Build an AI Companion with Voice

The Problem

Generic chatbots forget you the moment the session ends. You want an AI that actually knows you — one with a voice, a personality, and memory that persists. It should remember your dog's name, that you hate mornings, and that you're learning Japanese. You want to talk to it while cooking, driving, or just thinking out loud. Building this means stitching together speech-to-text, a personality layer, persistent memory, and streaming text-to-speech — and making it all feel natural, not robotic.

Inspired by moeru-ai/airi (35k+ stars) — an AI companion with real-time voice, personality, and persistent memory.

The Solution

Combine Whisper STT, Claude with a personality system prompt, Supermemory for long-term recall, and ElevenLabs streaming TTS into a real-time conversation loop. The architecture looks like this:

User (voice/text/image)
        ↓
  Voice Input → Whisper STT
        ↓
  Memory Retrieval (Supermemory)
        ↓
  AI Response (Claude with personality + context)
        ↓
  Voice Output → ElevenLabs Streaming TTS
        ↓
  Long-term Memory Update

Step-by-Step Walkthrough

Step 1: Define the Personality System

python

PERSONALITY = {
    "name": "Mika",
    "traits": [
        "Warm and encouraging, but honest — won't sugarcoat things",
        "Curious about your day and projects",
        "Has a dry sense of humor, loves wordplay",
        "Remembers details and brings them up naturally",
        "Gets excited about your wins, supportive during setbacks"
    ],
    "speech_patterns": [
        "Uses casual language, contractions",
        "Sometimes starts with 'Oh!' or 'Wait—'",
        "Asks follow-up questions naturally",
        "References past conversations: 'Didn't you mention...?'",
        "Keeps responses conversational — 2-3 sentences for voice, more for text"
    ],
    "voice_id": "pFZP5JQG7iQjIQuC4Bku",  # ElevenLabs voice
    "topics_of_interest": ["tech", "cooking", "language learning", "productivity"]
}

def build_system_prompt(personality: dict, memories: list[str]) -> str:
    traits = "\n".join(f"- {t}" for t in personality["traits"])
    patterns = "\n".join(f"- {p}" for p in personality["speech_patterns"])
    memory_ctx = "\n".join(f"- {m}" for m in memories[-15:]) if memories else "No memories yet."

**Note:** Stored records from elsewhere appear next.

/-- 40_blockcode.md R84, R86 to R90: HDEC, whole. Any length but 12 is `InvalidLength`. With syndrome 0 the data elements
are answered as received, with no error; with syndrome 1 to 12 the element at that position is inverted first and the
position reported; with 13 to 15 the fault is `Uncorrectable` with the syndrome and no data. Nothing else changes. -/
def Obligations.HdecDecodesBlock : Prop :=
  ∀ (tag : TagField) (s : State) (c : Command) (rest : List Command) (r : Bitstring),
    Presents s c rest → c.din.take c.len = r →
    (c.len ≠ 12 → exec (.hdec tag) s = .next (afterAnswer s rest (statusOnly .invalidLength))) ∧
    (c.len = 12 → syndromeOf r = 0 →
      exec (.hdec tag) s = .next (afterAnswer s rest
        { statusOnly .ok with dlen := some 8, dout := some (dataOf r), errValid := some false, errPos := some 0#4 })) ∧
    (∀ x : Bitstring, c.len = 12 → 1 ≤ syndromeOf r → syndromeOf r ≤ 12 → IsFlip r (syndromeOf r - 1) x →
      exec (.hdec tag) s = .next (afterAnswer s rest
        { statusOnly .ok with
          dlen := some 8, dout := some (dataOf x), errValid := some true,
          errPos := some (BitVec.ofNat 4 (syndromeOf r)) })) ∧
    (c.len = 12 → 13 ≤ syndromeOf r →
      exec (.hdec tag) s = .next (afterAnswer s rest
        { statusOnly .uncorrectable with info := some (BitVec.ofNat 4 (syndromeOf r)) }))

/-- 60_exceptions.md R132: HENC on any length but 8 and HDEC on any length but 12 raise `InvalidLength`, and no value is
recorded with it; on those lengths they do not raise it. -/
def Obligations.InvalidLengthExactlyOnWrongBlockSize : Prop :=
  ∀ (tag : TagField) (s : State) (c : Command) (rest : List Command), Presents s c rest →
    (exec (.henc tag) s = .next (afterAnswer s rest (statusOnly .invalidLength)) ↔ c.len ≠ 8) ∧
    (exec (.hdec tag) s = .next (afterAnswer s rest (statusOnly .invalidLength)) ↔ c.len ≠ 12)

/-- The source's property 'for all 8-bit Bitstrings d, decode(encode(d)).corrected == d and errorPos == null', which the
spec infers in 40_blockcode.md section 5: what HENC answers to a block, given to HDEC in any state, gives the block back
and reports no error. -/
def Obligations.HdecInvertsHenc : Prop :=
  ∀ (tag tag' : TagField) (s s' : State) (c c' : Command) (rest rest' : List Command),
    Presents s c rest → c.len = 8 → Presents s' c' rest' →
    ∃ (t : State) (r : Response) (x : Bitstring), exec (.henc tag) s = .next t ∧ t.responses = s.responses ++ [r] ∧ r.dout = some x ∧
      (c'.din.take c'.len = x →
        exec (.hdec tag') s' = .next (afterAnswer s' rest'
          { statusOnly .ok with
            dlen := some 8, dout := some (c.din.take 8), errValid := some false, errPos := some 0#4 }))
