theorem drawFor_with_commands (i : Instr) (n : Nat) (s : State) (cs : List Command) :
    drawFor i n { s with commands := cs } =
      ((drawFor i n s).1, { (drawFor i n s).2 with commands := cs }) := by
  cases i with
  | nflip _ =>
    cases n with
    | zero => rfl
    | succ m => exact drawIndex_with_commands m s cs
  | _ => rfl

/-- The state after an answer: the draws are those of the noise source, which looks at nothing else. -/
theorem afterExec_eq (i : Instr) (c : Command) (rest : List Command) (s : State) :
    afterExec i c rest s =
      { (drawFor i c.len s).2 with
        commands := rest
        responses := s.responses ++ [answerOf i (operandOf c) (drawFor i c.len s).1] } := by
  have draw : drawFor i c.len (s.setCommands rest) =
    ((drawFor i c.len s).1, { (drawFor i c.len s).2 with commands := rest }) := drawFor_with_commands ..
  simp [afterExec, answerIn, draw, State.deliver]

/-- An instruction of another unit than the noise unit takes no draw, and an empty operand takes none. -/
theorem drawFor_eq_of_no_draw {i : Instr} {n : Nat} (h : instrUnit i ≠ 2 ∨ n = 0) (s : State) :
    drawFor i n s = (0, s) := by
  cases i with
  | nflip _ =>
    obtain rfl : n = 0 := by simpa using h
    rfl
  | _ => rfl

/-- An instruction of the noise unit draws the supplied index when it is in range. -/
theorem drawFor_eq_of_supplied {i : Instr} {n k : Nat} {ks : List Nat} {s : State} (hi : instrUnit i = 2)
    (hs : s.noise = k :: ks) (hk : k < n) : drawFor i n s = (k, s.setNoise ks) := by
  cases i with
  | nflip _ =>
    cases n with
    | zero => simp at hk
    | succ m => exact drawIndex_supplied hs hk
  | _ => simp at hi

/-- Outside the noise unit an answer does not depend on the draw. -/
theorem answerOf_eq_of_instrUnit_ne_two {i : Instr} (hi : instrUnit i ≠ 2) (d : Bitstring) (k k' : Nat) :
    answerOf i d k = answerOf i d k' := by
  cases i with
  | nflip _ => exact absurd rfl hi
  | _ => rfl

/-- The draw an answer depends on is the index it reports. -/
theorem answerOf_eq_of_flipIdx_eq {i : Instr} {d : Bitstring} {k k' : Nat}
    (h : (answerOf i d k).flipIdx = (answerOf i d k').flipIdx) : answerOf i d k = answerOf i d k' := by
  by_cases hi : instrUnit i = 2
  · cases i with
    | nflip _ =>
      simp only [answerOf] at h ⊢
      split_ifs at h ⊢
      · rfl
      · obtain rfl : k = k' := by simpa [flippedResponse] using h
        rfl
    | _ => simp at hi
  · exact answerOf_eq_of_instrUnit_ne_two hi d k k'

/-! ### A run -/

/-- A run whose first step answers a command in good form goes on from the state after that answer. -/
theorem run_succ_of_presented {s : State} {c : Command} {rest : List Command} (n : Nat) (hr : s.rst = false)
    (hs : s.commands = c :: rest) (hc : c.wf = true) :
    Sys2Proof.core.run (n + 1) s = Sys2Proof.core.run n (afterExec (decodeWord c.cmd) c rest s) :=
  run_succ n (step_eq_afterExec hr hs hc)

/-- As many steps as there are commands in good form answer them all. -/
theorem run_answers_all {s : State} {cs : List Command} (hs : s.commands = cs) (hr : s.rst = false)
    (hc : ∀ c ∈ cs, c.wf = true) :
    ∃ (t : State) (answers : List Response), Sys2Proof.core.run cs.length s = .next t ∧
      t.commands = [] ∧ t.rst = false ∧ t.responses = s.responses ++ answers ∧ answers.length = cs.length := by
  induction cs generalizing s with
  | nil => exact ⟨s, [], rfl, hs, hr, by simp, rfl⟩
  | cons c cs ih =>
    obtain ⟨hc, hcs⟩ : c.wf = true ∧ ∀ c' ∈ cs, c'.wf = true := by simpa using hc
    obtain ⟨t, answers, hrun, ht, hrt, hresp, hlen⟩ :=
      ih (afterExec_commands (decodeWord c.cmd) c cs s) ((afterExec_rst ..).trans hr) hcs
    refine ⟨t, answerIn (decodeWord c.cmd) c cs s :: answers, ?_, ht, hrt, ?_, by simp [hlen]⟩
    · exact (run_succ_of_presented _ hr hs hc).trans hrun
    · simp [hresp]

/-- Two steps on two commands in good form: the second draws from what the first left. -/
theorem run_two {s₀ s t u : State} {c1 c2 : Command} {rest : List Command} {k1 k2 : Nat}
    (hs : s₀ = { s with commands := c1 :: c2 :: rest }) (hr : s.rst = false) (hc1 : c1.wf = true)
    (hc2 : c2.wf = true) (h1 : drawFor (decodeWord c1.cmd) c1.len s = (k1, t))
    (h2 : drawFor (decodeWord c2.cmd) c2.len t = (k2, u)) :
    Sys2Proof.core.run 2 s₀ = .next { u.setCommands rest with
      responses := s.responses ++
        [answerOf (decodeWord c1.cmd) (operandOf c1) k1, answerOf (decodeWord c2.cmd) (operandOf c2) k2] } := by
  have hsecond (rs : List Response) :
      drawFor (decodeWord c2.cmd) c2.len { t with commands := c2 :: rest, responses := rs } =
        (k2, { u with commands := c2 :: rest, responses := rs }) := by
    rw [drawFor_with_responses _ _ { t with commands := c2 :: rest }, drawFor_with_commands, h2]
  subst hs
  refine (run_succ_of_presented 1 (s := { s with commands := c1 :: c2 :: rest }) hr rfl hc1).trans
    ((run_succ_of_presented 0 ((afterExec_rst ..).trans hr) (afterExec_commands ..) hc2).trans ?_)
  rw [afterExec_eq, afterExec_eq, drawFor_with_commands, h1, hsecond]
  simp [Host.Core.run, State.setCommands]

/-! ### A fault -/

/-- A fault takes no draw: it changes nothing but that the command has been answered. -/
theorem afterExec_eq_afterAnswer_of_fault {i : Instr} {c : Command} {rest : List Command} {s : State}
    (hc : c.wf = true ∨ IsReserved i) (h : (answerIn i c rest s).status ≠ .ok) :
    afterExec i c rest s = afterAnswer s rest (answerIn i c rest s) := by
  have hdraw : instrUnit i ≠ 2 ∨ c.len = 0 := by
    by_contra hne
    obtain ⟨hi, hlen⟩ : instrUnit i = 2 ∧ c.len ≠ 0 := by simpa using hne
    cases i with
    | nflip _ =>
      have hc : c.wf = true := by simpa [IsReserved] using hc
      exact h (by simp [answerIn, answerOf, operandOf_length hc, hlen])
    | _ => simp at hi
  simp [afterExec, drawFor_eq_of_no_draw hdraw, afterAnswer_eq]

end Sys2Proof.Machine

open Sys2Proof Sys2Proof.Machine Sys2Proof.Safety

/-- Settles O13: each step answers the command in front and leaves the others as they are. -/
theorem everyCommandIsAnsweredOnce : Obligations.EveryCommandIsAnsweredOnce :=
  fun _ hr hc => run_answers_all rfl hr hc

/-- Settles O14: both responses are the decoded instruction's answer to one operand, which depends on the draw in the
noise unit alone, and there reports it. -/
theorem responseDependsOnCommandAndDrawAlone : Obligations.ResponseDependsOnCommandAndDrawAlone := by
  intro s s' c rest rest' hr hr' ⟨hs, hc⟩ ⟨hs', _⟩
  refine ⟨_, _, _, _, step_eq_afterExec hr hs hc, afterExec_responses .., step_eq_afterExec hr' hs' hc,
    afterExec_responses .., answerOf_eq_of_flipIdx_eq, fun hunit => ?_⟩
  exact answerOf_eq_of_instrUnit_ne_two ((instrUnit_decodeWord c).trans_ne hunit) ..

/-- Settles O16: a command that takes no draw leaves the draws of the other as they are, and two noise commands with
supplied indices each draw their own. -/
theorem commandsCommute : Obligations.CommandsCommute := by
  intro s c1 c2 rest hr hs hc1 hc2
  have hself : s = { s with commands := c1 :: c2 :: rest } := by rw [← hs]
  have hunit1 := instrUnit_decodeWord c1
  have hunit2 := instrUnit_decodeWord c2
  refine ⟨fun hone => ?_, fun k1 k2 ks h1 h2 hk1 hk2 hn => ?_⟩
  · rw [← hunit1, ← hunit2, ← or_assoc] at hone
    rcases hone with hno | hno
    · have hdraw1 := drawFor_eq_of_no_draw hno
      exact ⟨_, _, _, run_two hself hr hc1 hc2 (hdraw1 s) rfl, run_two rfl hr hc2 hc1 rfl (hdraw1 _)⟩
    · have hdraw2 := drawFor_eq_of_no_draw hno
      exact ⟨_, _, _, run_two hself hr hc1 hc2 rfl (hdraw2 _), run_two rfl hr hc2 hc1 (hdraw2 _) rfl⟩
  · have draw1 {t : State} {js : List Nat} (ht : t.noise = k1 :: js) :=
      drawFor_eq_of_supplied (hunit1.trans h1) ht hk1
    have draw2 {t : State} {js : List Nat} (ht : t.noise = k2 :: js) :=
      drawFor_eq_of_supplied (hunit2.trans h2) ht hk2
    exact ⟨(s.setNoise ks).setCommands rest, _, _, run_two hself hr hc1 hc2 (draw1 hn) (draw2 rfl),
      run_two (s := { s with noise := k2 :: k1 :: ks }) rfl hr hc2 hc1 (draw2 rfl) (draw1 rfl)⟩

/-- Settles O19: a fault takes no draw, so that the state after it differs from the one without the command in the
responses delivered alone, which no step reads. -/
theorem faultLeavesNoTrace : Obligations.FaultLeavesNoTrace := by
  intro s t c rest r hr hs hstep hresp hfault
  obtain ⟨hc, rfl⟩ := eq_afterExec_of_step_next hr hs hstep
  obtain rfl : answerIn (decodeWord c.cmd) c rest s = r := by simpa using hresp
  have hafter := afterExec_eq_afterAnswer_of_fault hc hfault
  refine ⟨hafter, fun u added hu hadded => ?_⟩
  obtain ⟨added', hadded', hnext⟩ := deliveredResponsesAreNeverRead _ u (s.responses ++ [_]) hu
  obtain rfl : added = added' := List.append_cancel_left (hadded.symm.trans hadded')
  rw [hafter]
  simpa [afterAnswer] using hnext

end

section
/-! PROOFS. Which fields a successful operation writes (10_state.md section 5, the column 'written by') and what each
unit answers to an empty operand (60_exceptions.md R133); the two statements settled. -/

    return f"""You are {personality['name']}, a personal AI companion.

## Your Personality
{traits}

## How You Speak
{patterns}

## What You Remember About This Person
{memory_ctx}

## Rules
- Keep voice responses to 2-3 sentences. Be natural, not robotic.
- Reference memories when relevant — don't force it.
- If you learn something new about the user, note it naturally.
- You can express emotions: excitement, concern, amusement.
- Never say "As an AI" — you're {personality['name']}."""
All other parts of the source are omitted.